By examining Sony Group's fundamental ratios, stakeholders can obtain critical insights into Sony Group's financial health, operational efficiency, and overall profitability. These insights assist in making well-informed investment and management decisions. For example, a high Return on Assets and Return on Equity would indicate that Sony Group is effectively utilizing its assets and equity to generate significant profits, enhancing its appeal to investors. On the other hand, low ROA and ROE values could reveal issues in asset and equity management, highlighting the need for operational improvements.
Sony Group Corporation designs, develops, produces, and sells electronic equipment, instruments, and devices for the consumer, professional, and industrial markets worldwide. Sony Group Corporation was incorporated in 1946 and is headquartered in Tokyo, Japan. SONY GROUP is traded on Mexico Stock Exchange in Mexico.

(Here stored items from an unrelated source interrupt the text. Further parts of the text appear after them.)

-- ==== Sys2Proof/Machine/Frame.lean ====
section
/-!
DEFINITION. Attention frames (R134-R156): descriptors, visibility, the KV pages a frame holds, and the frame
instructions.
-/

namespace Sys2Proof.Machine

/-! ### Descriptors (R135, R136) -/

/-- A descriptor: its 1,024 bits and the tags of KV, PARENT and ROT. -/
structure FDesc where
  bits : Line
  tKv : Bool
  tPar : Bool
  tRot : Bool
deriving DecidableEq, Repr

def FDesc.zero : FDesc := ⟨0, false, false, false⟩

namespace FDesc

/-- Bits `[lo + w - 1 : lo]`. -/
def fld (d : FDesc) (lo w : Nat) : Nat := (d.bits.extractLsb' lo w).toNat
def setFld (d : FDesc) (lo w v : Nat) : FDesc :=
  { d with bits := (d.bits &&& ~~~(BitVec.ofNat 1024 ((2 ^ w - 1) * 2 ^ lo))) ||| BitVec.ofNat 1024 (v % 2 ^ w * 2 ^ lo) }

def kv (d : FDesc) : Cap := ⟨d.tKv, d.bits.extractLsb' 0 128⟩
def parent (d : FDesc) : Cap := ⟨d.tPar, d.bits.extractLsb' 128 128⟩
def rot (d : FDesc) : Cap := ⟨d.tRot, d.bits.extractLsb' 896 128⟩
def len (d : FDesc) : Nat := d.fld 256 32
def cap (d : FDesc) : Nat := d.fld 288 32
def posb (d : FDesc) : Nat := d.fld 320 32
def win (d : FDesc) : Nat := d.fld 352 32
def depth (d : FDesc) : Nat := d.fld 384 8
def limit (d : FDesc) : Nat := d.fld 392 4
def sealedB (d : FDesc) : Bool := d.bits.getLsbD 396
def sharedB (d : FDesc) : Bool := d.bits.getLsbD 397
def keepset (d : FDesc) : Bool := d.bits.getLsbD 398
def live (d : FDesc) : Bool := d.bits.getLsbD 399
def sharers (d : FDesc) : Nat := d.fld 400 8
def slot (d : FDesc) : Nat := d.fld 408 8
def kstart (d : FDesc) : Nat := d.fld 416 32
def klen (d : FDesc) : Nat := d.fld 448 32
def rowb (d : FDesc) : Nat := d.fld 480 32

/-! Argument span `n` (R136). -/
def argBase (n : Nat) : Nat := 512 + 128 * n
def argSlot (d : FDesc) (n : Nat) : Nat := d.fld (argBase n) 6
def argValid (d : FDesc) (n : Nat) : Bool := d.bits.getLsbD (argBase n + 6)
def argStart (d : FDesc) (n : Nat) : Nat := d.fld (argBase n + 64) 32
def argLen (d : FDesc) (n : Nat) : Nat := d.fld (argBase n + 96) 32
def setArg (d : FDesc) (n slot : Nat) (valid : Bool) (start len : Nat) : FDesc :=
  d.setFld (argBase n) 128 (slot % 64 + (if valid then 64 else 0) + start % 2 ^ 32 * 2 ^ 64 + len % 2 ^ 32 * 2 ^ 96)

/-- Edge (R137). -/
def edge (d : FDesc) : Nat := if d.win == 0 then 0 else d.len - d.win

/-- The spans that name a slot lose VALID (R146, R149). -/
def dropSpan (d : FDesc) (n slot : Nat) : FDesc :=
  if d.argValid n && d.argSlot n == slot then d.setFld (argBase n + 6) 1 0 else d
def dropSpans (d : FDesc) (slot : Nat) : FDesc := ((d.dropSpan 0 slot).dropSpan 1 slot).dropSpan 2 slot

end FDesc

/-- The null capability (R15). -/
def capIsNull (c : Cap) : Bool := !c.tag && c.bits == 0

/-! ### The table -/

/-- A frame table: its address, where it lies in memory, and its 64 descriptors as read. -/
structure FTable where
  base : Nat
  key : Nat
  descs : List FDesc
deriving DecidableEq, Repr

def FTable.addr (t : FTable) (i : Nat) : Nat := t.base + 128 * i
def FTable.get (t : FTable) (i : Nat) : FDesc := t.descs.getD i .zero
def FTable.put (t : FTable) (i : Nat) (d : FDesc) : FTable := { t with descs := t.descs.set i d }

/-- The descriptor at a key. -/
def State.descAt (s : State) (k : Nat) : FDesc :=
  ⟨BitVec.ofNat 1024 (s.nat k 128), s.tagAt k, s.tagAt (k + 16), s.tagAt (k + 112)⟩

/-- Bounds of exactly 8 KiB, 8 KiB-aligned, and a cursor that is a multiple of 128 within them (R134). -/
def tableShape (c : Cap) : Bool :=
  capLen c == 8192 && capBase c % 8192 == 0 && capCursor c % 128 == 0 &&
    capBase c ≤ (capCursor c).toNat && (capCursor c).toNat < capTop c

/-- A frame instruction: an acq-rel access at package scope (R141), so the world's lines leave the cluster cache. -/
def finishFrame (h : Hdr) (body : State → R State) (s : State) : Out := finish h (fun s => body (s.dropWorld s.world)) s

/-- Read the table of a checked capability: an access of the slot that reads and writes (R141).
DEDUCED, unsafe: log 37. -/
def readTable (s : State) (c : Cap) : R FTable := do
  releaseWait s 3
  let a := capBase c
  let k ← (if capLocal c then do
      check s (localCheck s.cluster.val s.sl.cmwin a 8192)
      check s (s.bankCheck s.cluster .plain a 8192)
      .ok (locKey a)
    else match s.globalPieces s.world (some s.cluster.val) { r := true, w := true } false a 8192 with
      | .ok [⟨.at k _, _, _⟩] => .ok k
      | .ok _ => waitFor (s.askPage s.world a (s.holdReason s.world (some s.cluster.val) a { w := true })) .page a
      | .error f => .error (.trap f, s) : R Nat)
  match s.readError s.world k 8192 a with
  | some (cause, at_) => raise s cause (if cause == cSEAL then 1 else 0) at_
  | none => .ok ⟨a, k, (List.range 64).map fun i => s.descAt (k + 128 * i)⟩

/-- The slot a frame capability names. -/
def FTable.slotOf (t : FTable) (c : Cap) : Nat := ((capCursor c).toNat - t.base) / 128 % 64

/-- The checks of R134 on a frame capability: the table and the slot it names. -/
def frameCheck (s : State) (c : Cap) : R (FTable × Nat) := do
  let at_ := (capCursor c).toNat
  guardR s c.tag cCAPT 0 at_
  guardR s (capOtype c == 2) cCAPS 0 at_
  guardR s ((capWorld c).toNat == s.world.val) cCAPW 0 at_
  guardR s (capHas c pFRAME) cCAPP 0 at_
  guardR s (tableShape c) cCAPB 0 at_
  let t ← readTable s c
  let i := t.slotOf c
  guardR s (t.get i).live cFRMV 1 (t.addr i)
  .ok (t, i)

/-- cfr (R15). -/
def State.cfr (s : State) : Cap := s.rc 29

/-- cfr for an instruction that acts on it (R143). -/
def cfrCheck (s : State) : R (FTable × Nat) := do
  guardR s (!capIsNull s.cfr) cFRMU 2 0
  frameCheck s s.cfr

/-- A field of a descriptor that must not have lost its tag (R156). -/
def keepsTag (s : State) (addr : Nat) (c : Cap) : R Cap := do
  guardR s (c.tag || capIsNull c) cCAPT 0 addr
  .ok c

/-- Write the descriptors that differ from memory back. -/
def FTable.store (t : FTable) (s : State) : Nat → State
  | 0 => s
  | n + 1 =>
    let s := t.store s n
    let k := t.key + 128 * n
    let d := t.get n
    if s.descAt k = d then s
    else
      let s := s.writeBytes k (leBytes 128 d.bits.toNat)
      let g := k / 16
      ({ s with tags := natSet (natSet (natSet s.tags g d.tKv) (g + 1) d.tPar) (g + 7) d.tRot } : State).sealAt s.world
        (t.addr n) k 128

def FTable.flush (t : FTable) (s : State) : State := t.store s 64

/-- Slot `i` has no live child among the first `n` descriptors; each live one's PARENT is read. -/
def childless (s : State) (t : FTable) (i : Nat) : Nat → R Unit
  | 0 => .ok ()
  | n + 1 => do
    childless s t i n
    if (t.get n).live then do
      let p ← keepsTag s (t.addr n) (t.get n).parent
      guardR s (capIsNull p || t.slotOf p != i) cFRMV 3 (t.addr i)
    else .ok ()

/-! ### Visibility (R138) -/

/-- A frame and its ancestors, youngest first. -/
def ancestors (t : FTable) : Nat → Nat → List Nat
  | 0, _ => []
  | fuel + 1, i => i :: if capIsNull (t.get i).parent then [] else ancestors t fuel (t.slotOf (t.get i).parent)

/-- Seen through an ancestor of `d`: present at the push of the frame below it. -/
def seenAbove (s : State) (t : FTable) (si j : Nat) : Nat → Nat → R Bool
  | 0, _ => .ok false
  | fuel + 1, d => do
    let p ← keepsTag s (t.addr d) (t.get d).parent
    if capIsNull p then .ok false
    else
      let g := t.slotOf p
      if g == si && (t.get si).posb + j < (t.get d).posb then .ok true else seenAbove s t si j fuel g

/-- Seen through an argument span of one of the frames. -/
def seenByArg (t : FTable) (si j : Nat) (chain : List Nat) : Bool :=
  chain.any fun i => (List.range 3).any fun n =>
    let d := t.get i
    d.argValid n && d.argSlot n == (t.get si).slot && d.argStart n ≤ j && j < d.argStart n + d.argLen n

/-- Visible(F, ref, qpos) of R138. -/
def visible (s : State) (t : FTable) (f ref qpos : Nat) : R Bool := do
  let si := ref / 2 ^ 26 % 64
  let j := ref % 2 ^ 26
  let d := t.get si
  if !d.live || d.len ≤ j || j < d.edge then .ok false
  else if si == f then
    let i : Int := qpos - (d.posb : Int)
    .ok ((j : Int) ≤ i && (d.win == 0 || i - j < d.win))
  else do
    let above ← seenAbove s t si j 65 f
    .ok (above || seenByArg t si j (ancestors t 65 f))

/-! ### Pages (R152, R153) -/

/-- The addresses of the 64 KiB pages that cover the bytes of tokens `[lo, hi)` of a frame. -/
def FDesc.pages (d : FDesc) (lo hi : Nat) : List Nat :=
  if hi ≤ lo || d.rowb == 0 || capLocal d.kv then []
  else
    let b := capBase d.kv
    let p0 := lo * d.rowb / 2 ^ 16
    (List.range ((hi * d.rowb - 1) / 2 ^ 16 - p0 + 1)).map fun i => (b + (p0 + i) * 2 ^ 16) % 2 ^ 64

/-- The reference of a page becomes another: only one that differs from that of a page just mapped is listed. -/
def State.setRef (s : State) (r : PageRef) : State :=
  let rest := s.refs.filter fun p => !(p.world == r.world && p.page == r.page)
  { s with refs := if r.count == 1 && !r.pinned then rest else rest ++ [r] }

/-- The physical address a mapped KV page has. -/
def State.kvPa (s : State) (w : World) (va : Nat) : Option Nat :=
  match s.translate w none va {} with
  | .ok pa main => if lfKV main then some pa else none
  | _ => none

Things to note about Sony Group performance evaluation

Checking the ongoing alerts about Sony Group for important developments is a great way to find new opportunities for your next move. Stock alerts and notifications screener for Sony Group help investors to be notified of important events, changes in technical or fundamental conditions, and significant headlines that can affect investment decisions.
Sony Group has accumulated 2.71 T in total debt with debt to equity ratio (D/E) of 0.39, which is about average as compared to similar companies. Sony Group has a current ratio of 0.63, indicating that it has a negative working capital and may not be able to pay financial obligations in time and when they become due. Debt can assist Sony Group until it has trouble settling it off, either with new capital or with free cash flow. So, Sony Group's shareholders could walk away with nothing if the company can't fulfill its legal obligations to repay debt. However, a more frequent occurrence is when companies like Sony Group sell additional shares at bargain prices, diluting existing shareholders. Debt, in this case, can be an excellent and much better tool for Sony to invest in growth at high rates of return. When we think about Sony Group's use of debt, we should always consider it together with cash and equity.
Evaluating Sony Group's performance can involve analyzing a variety of financial metrics and factors. Some of the key considerations to evaluate Sony Group's stock performance include:
  • Analyzing Sony Group's financial statements, including its income statement, balance sheet, and cash flow statement, helps in understanding its overall financial health and growth potential.
  • Getting a closer look at valuation ratios like price-to-earnings (P/E) ratio, price-to-sales (P/S) ratio, and price-to-book (P/B) ratio help in understanding whether Sony Group's stock is overvalued or undervalued compared to its peers.
  • Examining Sony Group's industry or sector and how it is performing can give you an idea of its growth potential and how it is positioned relative to its competitors.
  • Evaluating Sony Group's management team can have a significant impact on its success or failure. Reviewing the track record and experience of Sony Group's management team can help you assess the Company's leadership.
  • Pay attention to analyst opinions and ratings of Sony Group's stock. These opinions can provide insight into Sony Group's potential for growth and whether the stock is currently undervalued or overvalued.
It's essential to remember that evaluating Sony Group's stock performance is not an exact science, and many factors can impact Sony Group's stock market price. Therefore, it's also important to diversify your portfolio and not rely solely on one company or stock for your investments.

Other Information on Investing in Sony Stock

Sony Group financial ratios help investors to determine whether Sony Stock is cheap or expensive when compared to a particular measure, such as profits or enterprise value. In other words, they help investors to determine the cost of investment in Sony with respect to the benefits of owning Sony Group security.